Promettono, comprano e vendono. Giurano, spergiurano e peccano. Vivono in un porto franco perenne, in un'isola di eterna adolescenza e giocano con i miliardi come se il Monòpoli fosse la realtà e il monopolio un diritto. Presidenti di calcio che usano il pallone per arrivare altrove e sventolano biglietti da visita davanti ai quali si apre ogni porta. Guardano alla politica e ricevono ascolto.

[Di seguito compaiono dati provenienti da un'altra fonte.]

-- ==== Sys2Proof/Laws/PerInstr.lean ====
section
/-!
SUPPORT. Statements made per instruction. DeviceSteps: a step of the device is no instruction word: its encoding is the illegal
word 0, and none of the checks of R35 concerns it.
-/

namespace Sys2Proof.Laws.DeviceSteps

/-- A constructor that is no word form has the illegal word 0 for its encoding and passes every check. -/
def Statement (i : Instr) : Prop := i.hasWord = false → encode i = 0 ∧ i.wellFormed = true
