-- ==== Sys2Proof/Laws/State.lean ====
section
/-!
SUPPORT. What each update of the state's record changes and leaves: one lemma per field and update, all by rfl.
-/

namespace Sys2Proof.Machine
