/-- R219, R220 and R222: signed and unsigned conditions, fields, and the select. -/
theorem test_compare_and_field_values :
    result 2 0xFFFFFFFF 1 (.cmpLt 1 2 3 0) = some 1 ∧ result 2 0xFFFFFFFF 1 (.cmpLtu 1 2 3 0) = some 0 ∧
    result 2 0xFFFFFFFF 0 (.cmpi 1 2 2 0) = some 1 ∧ result 2 0x12345678 0 (.bfx 1 2 8 8) = some 0x56 ∧
    result 2 0xAB 0 (.bfi 1 2 8 8) = some 0xAB00 ∧ result 2 0 0 (.movi 1 0x7FFFF) = some 0xFFFFFFFF ∧
    result 2 7 9 (.sel 1 2 3 0) = some 9 := by decide +kernel

/-- R221: the carry goes into the odd register. -/
theorem test_wide_values :
    after (.add64 2 4 6 0) (holding 19 [(4, 0xFFFFFFFF), (6, 1)]) (fun w => (w.reg 0 2, w.reg 0 3)) = some (0, 1) ∧
    after (.sext 2 4) (holding 2 [(4, 0x80000000)]) (fun w => (w.reg 0 2, w.reg 0 3)) = some (0x80000000, 0xFFFFFFFF) ∧
    after (.lea8 2 4 6 0) (fun w => { holding 19 [(4, 0x10)] w with rows := [
        (4, { tag := mkTag 19 0, elems := [(0, 0x10)], poison := 0, seen := 0 }), (6, { tag := mkTag 2 0, elems := [(0, 3)], poison := 0, seen := 0 })] })
      (fun w => w.reg 0 2) = some 0x28 := by decide +kernel

/-- R226, R227 and R230: exact sums and products, an unordered comparison, and the two halves of a packed sum. -/
theorem test_float_values :
    result 1 0x3F800000 0x3F800000 (.fadd 1 2 3 0) = some 0x40000000 ∧ result 1 0x7F800000 0xFF800000 (.fadd 1 2 3 0) = some 0x7FC00000 ∧
    result 1 0x40400000 0xC0000000 (.fmul 1 2 3 0) = some 0xC0C00000 ∧ result 1 0x7FC00000 0 (.fcmpUnord 1 2 3 0) = some 1 ∧
    result 1 0x80000000 0 (.fcmpEq 1 2 3 0) = some 1 ∧ result 1 0xBF800000 0 (.fabs 1 2) = some 0x3F800000 ∧
    result 4 0x3C004000 0x3C003C00 (.hadd2 1 2 3 0) = some 0x40004200 ∧
    after (.fadd 1 2 3 0) (holding 1 [(2, 0x7F800000), (3, 0xFF800000)]) (fun w => w.fpflags) = some 1 := by decide +kernel

/-- R223 and R46 on k registers. -/
theorem test_uniform_values :
    after (.kaddi 1 2 (-1)) (fun w => { w with k := [(2, 0)] }) (fun w => w.kreg 1) = some 0xFFFFFFFFFFFFFFFF ∧
    after (.kmovhi 1 5) (fun w => { w with k := [(1, 3)] }) (fun w => w.kreg 1) = some 0x180005 ∧
    after (.kcmplt 1 2 3) (fun w => { w with k := [(2, -1), (3, 0)] }) (fun w => w.kreg 1) = some 1 ∧
    after (.kcmpltu 1 2 3) (fun w => { w with k := [(2, -1), (3, 0)] }) (fun w => w.kreg 1) = some 0 := by decide +kernel

/-- R234: RETAG and SCALESET change the tag and not the element. -/
theorem test_tag_values :
    after (.retag 1 3) (filled 2 (fun _ => 9)) (fun w => ((w.row 1).tag, w.reg 0 1)) = some (0x1800, 9) ∧
    after (.scaleset 1 (-2)) (filled 8 (fun _ => 9)) (fun w => (w.row 1).tag) = some 0x40FE ∧
    after (.add 1 2 3 0) (filled 3 (fun _ => 9)) (fun w => (w.row 1).tag) = some 0x1800 := by decide +kernel
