-- ==== Sys2Proof/Machine/Fields.lean ====
section
/-! DEFINITION. Every field of every register map of the spec, by its name REGISTER_FIELD (R12), with its width,
its reset value or cold default (R16), its access type (R13) and the block it lies in (R21). A field with a reset word
`plan` holds, before any plan has been accepted, the value given here (log entry 4). Names that begin `X_` are state of
the model's own that the rules imply (timers, counters of consecutive events); each has a comment. -/

namespace Sys2Proof.Machine

/-- A block of the register map: where a field's instances are counted. -/
inductive Blk where
  | hub | lrx | ltx | spr | sprG | sprL | pool | poolG | hostL | hostP | hostT | courL | courMap | courH | capM
  | capT | biasC | biasT | hk | hkC | calU | trim | ledgL | memC | phT | msix | dmaQ | pwrD | thmS | sysE
  deriving DecidableEq, Repr

/-- The access types of R13; `internal` is state that no register shows. -/
inductive Acc where
  | rw | ro | wo | w1c | rws | rwk | internal
  deriving DecidableEq, Repr
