-- ==== Sys2Proof/Machine/Crc.lean ====
section
/-! DEFINITION. The two cyclic redundancy checks of the spec: CRC-32 of the IEEE 802.3 frame check sequence (R65) and
the CRC-16 of R267 and R589. -/

namespace Sys2Proof.Machine

open Sys2Proof

/-- One bit of the CRC-32 register, least significant end first. -/
def crc32Bit (r : Word) : Word := if r.getLsbD 0 then (r >>> 1) ^^^ 0xEDB88320#32 else r >>> 1

/-- One byte into the CRC-32 register. -/
def crc32Byte (r : Word) (b : Byte) : Word :=
  crc32Bit (crc32Bit (crc32Bit (crc32Bit (crc32Bit (crc32Bit (crc32Bit (crc32Bit (r ^^^ b.setWidth 32))))))))

/-- R65: the CRC-32 of a list of bytes. -/
def crc32 (bs : List Byte) : Word := ~~~(bs.foldl crc32Byte 0xFFFFFFFF#32)

/-- One data bit into the CRC-16 register x^16 + x^12 + x^5 + 1. -/
def crc16Bit (r : BitVec 16) (b : Bool) : BitVec 16 :=
  if r.getMsbD 0 != b then (r <<< 1) ^^^ 0x1021#16 else r <<< 1

/-- R267: the CRC-16 of a list of bits, from 0xFFFF and with no final inversion. -/
def crc16 (bits : List Bool) : BitVec 16 := bits.foldl crc16Bit 0xFFFF#16

/-- The low `k` bits of `n`, bit 0 first. -/
def bitList (k n : Nat) : List Bool := (List.range k).map fun i => bitAt n i

/-- The bits of a list of bytes, each least significant bit first. -/
def bitsOfBytes (bs : List Byte) : List Bool := (bs.map fun b => bitList 8 b.toNat).flatten

/-- The CRC field whose bit `i` is CRC bit 15 - i (R267). -/
def crcField (c : BitVec 16) : Nat := c.reverse.toNat

end Sys2Proof.Machine
end

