-- ==== Sys2Proof/Machine/LedgerFit.lean ====
section
/-! DEFINITION. The arithmetic of the margin ledger on exact numbers: logarithms (R407) and the straight-line fit with its
forecast (R409). -/

namespace Sys2Proof.Machine

open Sys2Proof

/-- The largest `m` with 10^m at most `q`, for `q` of 1 or more. -/
def log10Floor : Nat → Nat → Nat
  | 0, _ => 0
  | fuel + 1, q => if q < 10 then 0 else 1 + log10Floor fuel (q / 10)

/-- `n` log10(`num` / `den`), rounded downwards, for positive `num` and `den`. -/
def logFloor (n num den : Nat) : Int :=
  if den ≤ num then
    let q := num ^ n / den ^ n
    (log10Floor q.log2 q : Int)
  else
    let q := den ^ n / num ^ n
    let m := log10Floor q.log2 q
    if 10 ^ m * num ^ n = den ^ n then -(m : Int) else -((m : Int) + 1)

/-- `n` log10(`num` / `den`) with the rounding of a ledger reading (log entry 10). -/
def logRound (n num den : Nat) : Int :=
  if Config.rounding 5 = 0 then logFloor n num den else (logFloor (2 * n) num den + 1) / 2

/-- `a` / `n` with the rounding of a ledger reading. -/
def meanRound (a n : Nat) : Nat := if Config.rounding 5 = 0 then a / n else (2 * a + n) / (2 * n)

/-- The square root of `a` / `n`, at most 511, with the rounding of a ledger reading. -/
def rootRound (a n : Nat) : Nat :=
  let r := fun (x : Nat) => ((List.range 1024).filter fun k => decide (k * k * n ≤ x)).foldl max 0
  if Config.rounding 5 = 0 then r a else (r (4 * a) + 1) / 2

/-- R409: the hours until a metric reaches its floor, from the points (period, value) of its VALID records, at period
`xl`. `units` is the period in POST_TIME units. Every quantity is exact: with n points, D = n Sxx - Sx^2 and
A = n Sxy - Sx Sy, the slope is A / D and the value now is (Sy D + A (n xl - Sx)) / (n D). -/
def fitHours (pts : List (Nat × Int)) (xl : Nat) (floor : Int) (units : Nat) : Option Nat :=
  if pts.length < 8 then none
  else
    let n : Int := pts.length
    let sx : Int := (pts.map fun p => (p.1 : Int)).sum
    let sy : Int := (pts.map fun p => p.2).sum
    let sxx : Int := (pts.map fun p => (p.1 : Int) * p.1).sum
    let sxy : Int := (pts.map fun p => (p.1 : Int) * p.2).sum
    let dd := n * sxx - sx * sx
    let a := n * sxy - sx * sy
    let num := sy * dd + a * (n * xl - sx) - floor * n * dd
    if num ≤ 0 then some 0
    else if 0 ≤ a then none
    else some (min 65534 ((num * units) / (n * (-a) * 1024 * 10 ^ 9 * 3600)).toNat)

/-- R409: the forecast and the lowest metric that gives it; 65,535 and 15 when no metric gives a value. -/
def forecast (hours : List (Option Nat)) : Nat × Nat :=
  (List.range 5).foldl (fun b m =>
    match hours.getD m none with
    | some h => if h < b.1 then (h, m) else b
    | none => b) (65535, 15)

end Sys2Proof.Machine
end

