/-- SPR_CLEAR_STATS (R212). -/
def execSprClearStats (e : Fin 8) (s : State) : Host.Outcome State Fault Refusal :=
  s.run fun d => Dev.each 8 (fun q d =>
    let g := 8 * e.val + q
    let d := (d.setAll groupCounters g 0).setAll laneCounters g 0
    Dev.each 6 (fun k d => d.set .SPR_G_PASS_HIST_COUNT (6 * g + k) 0) d) d

/-- STREAM_LOCK (R196): the alignment-marker lock procedure has found an RS codeword boundary of the stream of lane `n`, `phase`
stream bits after the latest frame. -/
def execStreamLock (n : Fin 64) (phase : BitVec 16) (s : State) : Host.Outcome State Fault Refusal :=
  s.run fun d =>
    let g := d.groupOf n
    if d.sg g = sgLOCKED ∧ !d.streamLocked n then
      let d := d.set .SPR_G_STATUS_STREAM_LOCK g (d.get .SPR_G_STATUS_STREAM_LOCK g ||| 2 ^ d.local_ n)
      (d.set .X_SPR_PHASE n (d.get .X_SPR_NO g * streamBitsPer (d.width (engineOf n)) + phase.toNat)).set .X_SPR_CW n 0
    else d

/-- STREAM_LOST (R196). -/
def execStreamLost (n : Fin 64) (s : State) : Host.Outcome State Fault Refusal :=
  s.run fun d =>
    let g := d.groupOf n
    if d.streamLocked n then
      let d := (d.set .SPR_G_STATUS_STREAM_LOCK g (clearBit (d.get .SPR_G_STATUS_STREAM_LOCK g) (d.local_ n))).set
        .SPR_G_EVENTS_STREAM_LOST g 1
      let d := { d with rsDone := d.rsDone.filter fun x => x.lane != n.val }
      Dev.finishFrames g d.rxFrames.length d
    else d

/-- RS_CODEWORD_DECODE (R200): the next RS codeword of the stream of lane `n`. -/
def execRsCodewordDecode (n : Fin 64) (s : State) : Host.Outcome State Fault Refusal :=
  s.run fun d => d.rsCodeword n

end Sys2Proof.Machine
end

Altre volte la interpretano in prima persona trasformando per sempre il Paese e il suo indotto pseudofilosofico edificato su corna, insulti, esoneri e scaramanzia. Rilasciano interviste megalomani senza apparente imbarazzo. Fanno giri di campo e alzano le braccia al cielo. Poi, dietro la scrivania, sognano altre onorificenze, altre piscine in cui nuotare. Le vittorie rappresentano un trampolino, i proclami un salvagente e le sconfitte la dimostrazione divina di un complotto. Gianfrancesco Turano, giornalista dell'Espresso, scrittore e attaccante di risulta con rarefatta confidenza con il gol, nutre per il calcio una passione senza indulgenza.
Ne studia i macrofenomeni economici e le piccole storie ignobili. Ara le notizie minori e ne setaccia il senso per restituirlo oltre le formule rassicuranti. Persino ovvio che da un panorama emulativo, in cui i Benito Fornaciari e i Borgorosso Football club non sono l'eccezione ma la regola, nascesse un libro in bilico tra l'inchiesta e il trattato antropologico. "Fuorigioco" (Chiarelettere, 273 pg, euro 14,50) è la foto della nostra Serie A con vista sulle segrete stanze. Di Benedetto, Lotito, Della Valle, Moratti, Zamparini, Pozzo, il De Laurentiis innamorato del "Bingo" e gli altri latifondisti di un territorio in decadenza, persuasi di essere cigni bellissimi per dimostrare impressioni e autoscatti forse troppo benevoli.
1 - DIEGO DELLA VALLE
L'EQUIVOCO E LA MANIA PER L'ARTE
Con il ritratto di Kennedy sulla parete della sua azienda, e l'ironico astio dei toscani nella tasca "Andremo in B con ai piedi un paio di Tod's", il marchigiano Diego Della Valle da Casette D'Ete alla geografia preferì la smania di grandezza. Così lasciò l'Ancona ai suoi tormenti e acquistò la Fiorentina. Le cose non andarono come preventivato perché Della Valle, già annoiato consigliere dell'Inter di Moratti nel '95, preferisce spendere per il restauro del Colosseo o per il Polo museale fiorentino e all'orizzonte, in luogo dei Batistuta acquistati dal suo predecessore Cecchi Gori, brillano svendite e cessioni.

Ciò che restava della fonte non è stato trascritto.